Она пошла искать Мендельна, уверенная в том, что он лучше всех сможет проанализировать её опасения. Он был на своём привычном месте — в отдалённой части лагеря, и разговаривал с тремя эдиремами (партанцем-мужчиной и двумя жителями низинных земель, среди них одна женщина) о чём-то под названием Баланс и о том, что смерть — это всего лишь ступень на новый уровень бытия. С одной стороны, Серентии нравилось думать, что её отец и мать всё ещё существуют и даже, возможно, наблюдают за ней. Ещё она была рада силе Мендельна, которая позволила вернуть к ней Ахилия, пусть и не совсем в том виде.
Но некоторые другие аспекты его нового пути раздражали её, особенно увлечение трупами и могилами. Да ещё эти проскакивающие комментарии Мендельна о том, что он никогда не бывает один. Насколько поняла Серентия, духи тех, кто недавно умер, посещали его — отнюдь не привлекательный аспект, на её взгляд.
Он поднял глаза на Серентию ещё до того, как она успела его окликнуть. Он мрачно распустил своих не менее мрачных учеников. Они бесшумно прошли мимо неё, и тогда она обратила внимание на то, что они, как и брат Ульдиссиана, стали носить чёрную одежду.
— Они приходят ко мне с вопросами, — сказал ей Мендельн. — Я всего лишь пытаюсь ответить на них… Но я знаю, что ты пришла не из-за этого.
— Ульдиссиан…
Он оборвал её, лицо его потемнело.
— Ульдиссиана взяли.
Дочь Сайруса опешила.
— Ты тоже что-то почувствовал?
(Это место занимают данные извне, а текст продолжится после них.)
-- ==== Sys2Proof/Laws/Ops.lean ====
section
/-! SUPPORT. What each shared operation can do, said once: the facet precondition, arriving bytes, the assembly buffer, the
parser's byte step and its pass. -/

namespace Sys2Proof.Machine

/-! ### The facet precondition -/

theorem withFacet_of_holds {f : Facet} {s : State} (h : s.holds f = true) (run : Host.Outcome State Fault Refusal) :
    withFacet f s run = run := by simp [withFacet, h]

theorem withFacet_of_not_holds {f : Facet} {s : State} (h : s.holds f = false) (run : Host.Outcome State Fault Refusal) :
    withFacet f s run = .refused (.facetNotHeld f) := by simp [withFacet, h]

theorem withFacet_eq_next {f : Facet} {s t : State} {run : Host.Outcome State Fault Refusal} :
    withFacet f s run = .next t ↔ s.holds f = true ∧ run = .next t := by
  unfold withFacet
  split <;> simp_all

@[simp] theorem State.holds_busManager (s : State) : s.holds .busManager = s.bmAcq := rfl
@[simp] theorem State.holds_transceiver (s : State) : s.holds .transceiver = s.trAcq := rfl

/-! ### Arriving bytes -/

@[simp] theorem State.receive_nil (s : State) : s.receive [] = s := rfl
@[simp] theorem State.receive_cons (s : State) (b : Byte) (bs : List Byte) :
    s.receive (b :: bs) = (s.produce b).receive bs := rfl

theorem State.receive_append (s : State) (as bs : List Byte) : s.receive (as ++ bs) = (s.receive as).receive bs := by
  simp [State.receive, List.foldl_append]

/-- Arriving bytes change `trx` and `trx_cur` only. -/
theorem State.receive_frame (s : State) (bs : List Byte) :
    s.receive bs = { s with trx := (s.receive bs).trx, trxCur := (s.receive bs).trxCur } := by
  induction bs generalizing s with
  | nil => rfl
  | cons b bs ih =>
    rw [State.receive_cons, ih]
    rfl

theorem State.receive_trxCur (s : State) (bs : List Byte) (h : s.trxCur < s.cfg.trxCap) :
    (s.receive bs).trxCur = (s.trxCur + bs.length) % s.cfg.trxCap := by
  induction bs generalizing s with
  | nil => simp [Nat.mod_eq_of_lt h]
  | cons b bs ih =>
    rw [State.receive_cons, ih _ (by simpa using Nat.mod_lt _ (by omega))]
    simp only [State.produce_trxCur, State.produce_cfg, List.length_cons, Nat.mod_add_mod]
    congr 1
    omega

@[simp] theorem State.receive_cfg (s : State) (bs : List Byte) : (s.receive bs).cfg = s.cfg := by rw [State.receive_frame]
@[simp] theorem State.receive_trAcq (s : State) (bs : List Byte) : (s.receive bs).trAcq = s.trAcq := by
  rw [State.receive_frame]
@[simp] theorem State.receive_bmAcq (s : State) (bs : List Byte) : (s.receive bs).bmAcq = s.bmAcq := by
  rw [State.receive_frame]
@[simp] theorem State.receive_lastCur (s : State) (bs : List Byte) : (s.receive bs).lastCur = s.lastCur := by
  rw [State.receive_frame]

theorem State.receive_trx_wf {s : State} (h : s.trx.wf) (bs : List Byte) : (s.receive bs).trx.wf := by
  induction bs generalizing s with
  | nil => exact h
  | cons b bs ih => exact ih (s := s.produce b) (Memory.write_wf h _ _)

/-! ### The assembly buffer -/

@[simp] theorem State.segment_length (s : State) : s.segment.length = s.fill := by simp [State.segment]

/-- The storage spaces of the reset state are in their canonical forms. -/
theorem State.reset_storage_wf : State.reset.trx.wf ∧ State.reset.asm.wf ∧ State.reset.slots.wf :=
  ⟨Memory.wf_nil, Memory.wf_nil, List.Pairwise.nil⟩

/-- Storing a byte keeps the assembly buffer's canonical form. -/
theorem State.append_asm_wf {s : State} (h : s.asm.wf) (b : Byte) : (s.append b).asm.wf := Memory.write_wf h _ _

/-- A push keeps the ring's canonical form. -/
theorem State.push_slots_wf {s : State} (h : s.slots.wf) (m : Message) : (s.push m).slots.wf := Slots.write_wf h _ _

/-- Storing a byte adds it to the segment. -/
theorem State.segment_append {s : State} (h : s.asm.wf) (b : Byte) : (s.append b).segment = s.segment ++ [b] := by
  simp only [State.segment, State.append_fill, State.append_asm, List.range_succ, List.map_append, List.map_cons,
    List.map_nil, Memory.read_write_same b h, List.append_cancel_right_eq]
  refine List.map_congr_left fun i hi => ?_
  exact Memory.read_write_other b (by have := List.mem_range.1 hi; omega)

/-! ### The parser's byte step -/

theorem State.store_of_room {s : State} (h : s.fill < s.cfg.asmCap - 1) (b : Byte) : s.store b = s.append b := by
  simp [State.store, h]

theorem State.store_of_full {s : State} (h : ¬ s.fill < s.cfg.asmCap - 1) (b : Byte) : s.store b = s := by
  simp [State.store, h]

theorem State.endSegment_of_some {s : State} {m : Message} (h : dec s.pad s.segment = some m) :
    s.endSegment = ((s.push m).drawn).emptyAsm := by simp [State.endSegment, h]

theorem State.endSegment_of_none {s : State} (h : dec s.pad s.segment = none) : s.endSegment = s.emptyAsm := by
  simp [State.endSegment, h]

theorem State.pbyte_cr (s : State) : s.pbyte crByte = (s.store crByte).endSegment := by simp [State.pbyte]

theorem State.pbyte_of_ne {b : Byte} (s : State) (h : b ≠ crByte) : s.pbyte b = s.store b := by simp [State.pbyte, h]

/-- Two states that agree outside the parser and the ring: all a parser's byte step leaves alone. -/
def SameOutsideParser (s t : State) : Prop :=
  t = { s with slots := t.slots, widx := t.widx, asm := t.asm, fill := t.fill, draws := t.draws }

theorem SameOutsideParser.refl (s : State) : SameOutsideParser s s := rfl

theorem SameOutsideParser.trans {s t u : State} (h : SameOutsideParser s t) (k : SameOutsideParser t u) :
    SameOutsideParser s u := by
  unfold SameOutsideParser at *
  rw [k, h]

theorem State.store_frame (s : State) (b : Byte) : SameOutsideParser s (s.store b) := by
  unfold State.store
  split <;> rfl

theorem State.endSegment_frame (s : State) : SameOutsideParser s s.endSegment := by
  unfold State.endSegment
  split <;> rfl

theorem State.pbyte_frame (s : State) (b : Byte) : SameOutsideParser s (s.pbyte b) := by
  unfold State.pbyte
  split
  · exact (s.store_frame b).trans (State.endSegment_frame _)
  · exact s.store_frame b

theorem State.foldl_pbyte_frame (s : State) (bs : List Byte) : SameOutsideParser s (bs.foldl State.pbyte s) := by
  induction bs generalizing s with
  | nil => rfl
  | cons b bs ih => exact (s.pbyte_frame b).trans (ih _)

@[simp] theorem State.foldl_pbyte_cfg (s : State) (bs : List Byte) : (bs.foldl State.pbyte s).cfg = s.cfg := by
  rw [s.foldl_pbyte_frame bs]
@[simp] theorem State.foldl_pbyte_trx (s : State) (bs : List Byte) : (bs.foldl State.pbyte s).trx = s.trx := by
  rw [s.foldl_pbyte_frame bs]
@[simp] theorem State.foldl_pbyte_trxCur (s : State) (bs : List Byte) : (bs.foldl State.pbyte s).trxCur = s.trxCur := by
  rw [s.foldl_pbyte_frame bs]
@[simp] theorem State.foldl_pbyte_lastCur (s : State) (bs : List Byte) :
    (bs.foldl State.pbyte s).lastCur = s.lastCur := by
  rw [s.foldl_pbyte_frame bs]
@[simp] theorem State.foldl_pbyte_ringCap (s : State) (bs : List Byte) :
    (bs.foldl State.pbyte s).ringCap = s.ringCap := by
  rw [s.foldl_pbyte_frame bs]
@[simp] theorem State.foldl_pbyte_trAcq (s : State) (bs : List Byte) : (bs.foldl State.pbyte s).trAcq = s.trAcq := by
  rw [s.foldl_pbyte_frame bs]

/-! ### The pass -/

theorem State.pass_of_no_bytes {s : State} (h : newByteCount s.trxCur s.lastCur s.cfg.trxCap = 0) : s.pass = s := by
  simp [State.pass, h]

theorem State.pass_of_bytes {s : State} (h : newByteCount s.trxCur s.lastCur s.cfg.trxCap ≠ 0) :
    s.pass = (s.newBytes.foldl State.pbyte s).commitCursor s.trxCur := by
  simp [State.pass, h]

/-- A pass writes the parser, the ring and `last_cur` only. -/
theorem State.pass_frame (s : State) :
    s.pass = { s with slots := s.pass.slots, widx := s.pass.widx, asm := s.pass.asm, fill := s.pass.fill,
                      draws := s.pass.draws, lastCur := s.pass.lastCur } := by
  unfold State.pass
  split
  · rfl
  · have h := s.foldl_pbyte_frame s.newBytes
    unfold SameOutsideParser at h
    rw [State.commitCursor]
    rw [h]

@[simp] theorem State.pass_cfg (s : State) : s.pass.cfg = s.cfg := by rw [State.pass_frame]
@[simp] theorem State.pass_baud (s : State) : s.pass.baud = s.baud := by rw [State.pass_frame]
@[simp] theorem State.pass_busOpen (s : State) : s.pass.busOpen = s.busOpen := by rw [State.pass_frame]
@[simp] theorem State.pass_bmAcq (s : State) : s.pass.bmAcq = s.bmAcq := by rw [State.pass_frame]
@[simp] theorem State.pass_trAcq (s : State) : s.pass.trAcq = s.trAcq := by rw [State.pass_frame]
@[simp] theorem State.pass_boff (s : State) : s.pass.boff = s.boff := by rw [State.pass_frame]
@[simp] theorem State.pass_ringCap (s : State) : s.pass.ringCap = s.ringCap := by rw [State.pass_frame]
@[simp] theorem State.pass_trx (s : State) : s.pass.trx = s.trx := by rw [State.pass_frame]
@[simp] theorem State.pass_trxCur (s : State) : s.pass.trxCur = s.trxCur := by rw [State.pass_frame]
@[simp] theorem State.pass_txlog (s : State) : s.pass.txlog = s.txlog := by rw [State.pass_frame]
@[simp] theorem State.pass_reply (s : State) : s.pass.reply = s.reply := by rw [State.pass_frame]
@[simp] theorem State.pass_inputs (s : State) : s.pass.inputs = s.inputs := by rw [State.pass_frame]

@[simp] theorem State.newBytes_length (s : State) :
    s.newBytes.length = newByteCount s.trxCur s.lastCur s.cfg.trxCap := by simp [State.newBytes]

end Sys2Proof.Machine
end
Откуда ты знаешь? О чём ты конкретно?
— Успокойся. Вот что мне известно. На обоз напали с помощью нечистой магии. Все, кроме него, были убиты. Заклинателю был нужен он.
Новости были даже ужаснее, чем она представляла.
— Когда ты всё это узнал? — повторила Серентия. — Я почувствовала опасность только сейчас!
Пожав плечами, Мендельн ответил:
— Мастер Фахин рассказал мне.
Вернулся холод, который она иногда испытывала рядом с младшим братом Ульдиссиана.
— Мастер… Мастера Фахина тоже?
— Всех… Всех за исключением Ульдиссиана.
— А он? Это кланы магов взяли его?
Он вытянулся — это говорило о том, что ему неприятно то, что́ он знает.
— Как минимум один. Ещё умерли люди, которые служили заклинателю.
Это несколько порадовало Серентию.
— Так значит, не все негодяи избежали возмездия.
— Они тоже убиты пленителем Ульдиссиана.
— Но в этом нет смысла!
Мендельн покачал головой.
— К сожалению, есть, и именно поэтому я всё равно бы сейчас распустил своих и пошёл бы искать тебя.
Она попыталась соображать. Что-то нужно было сделать, и сделать быстро.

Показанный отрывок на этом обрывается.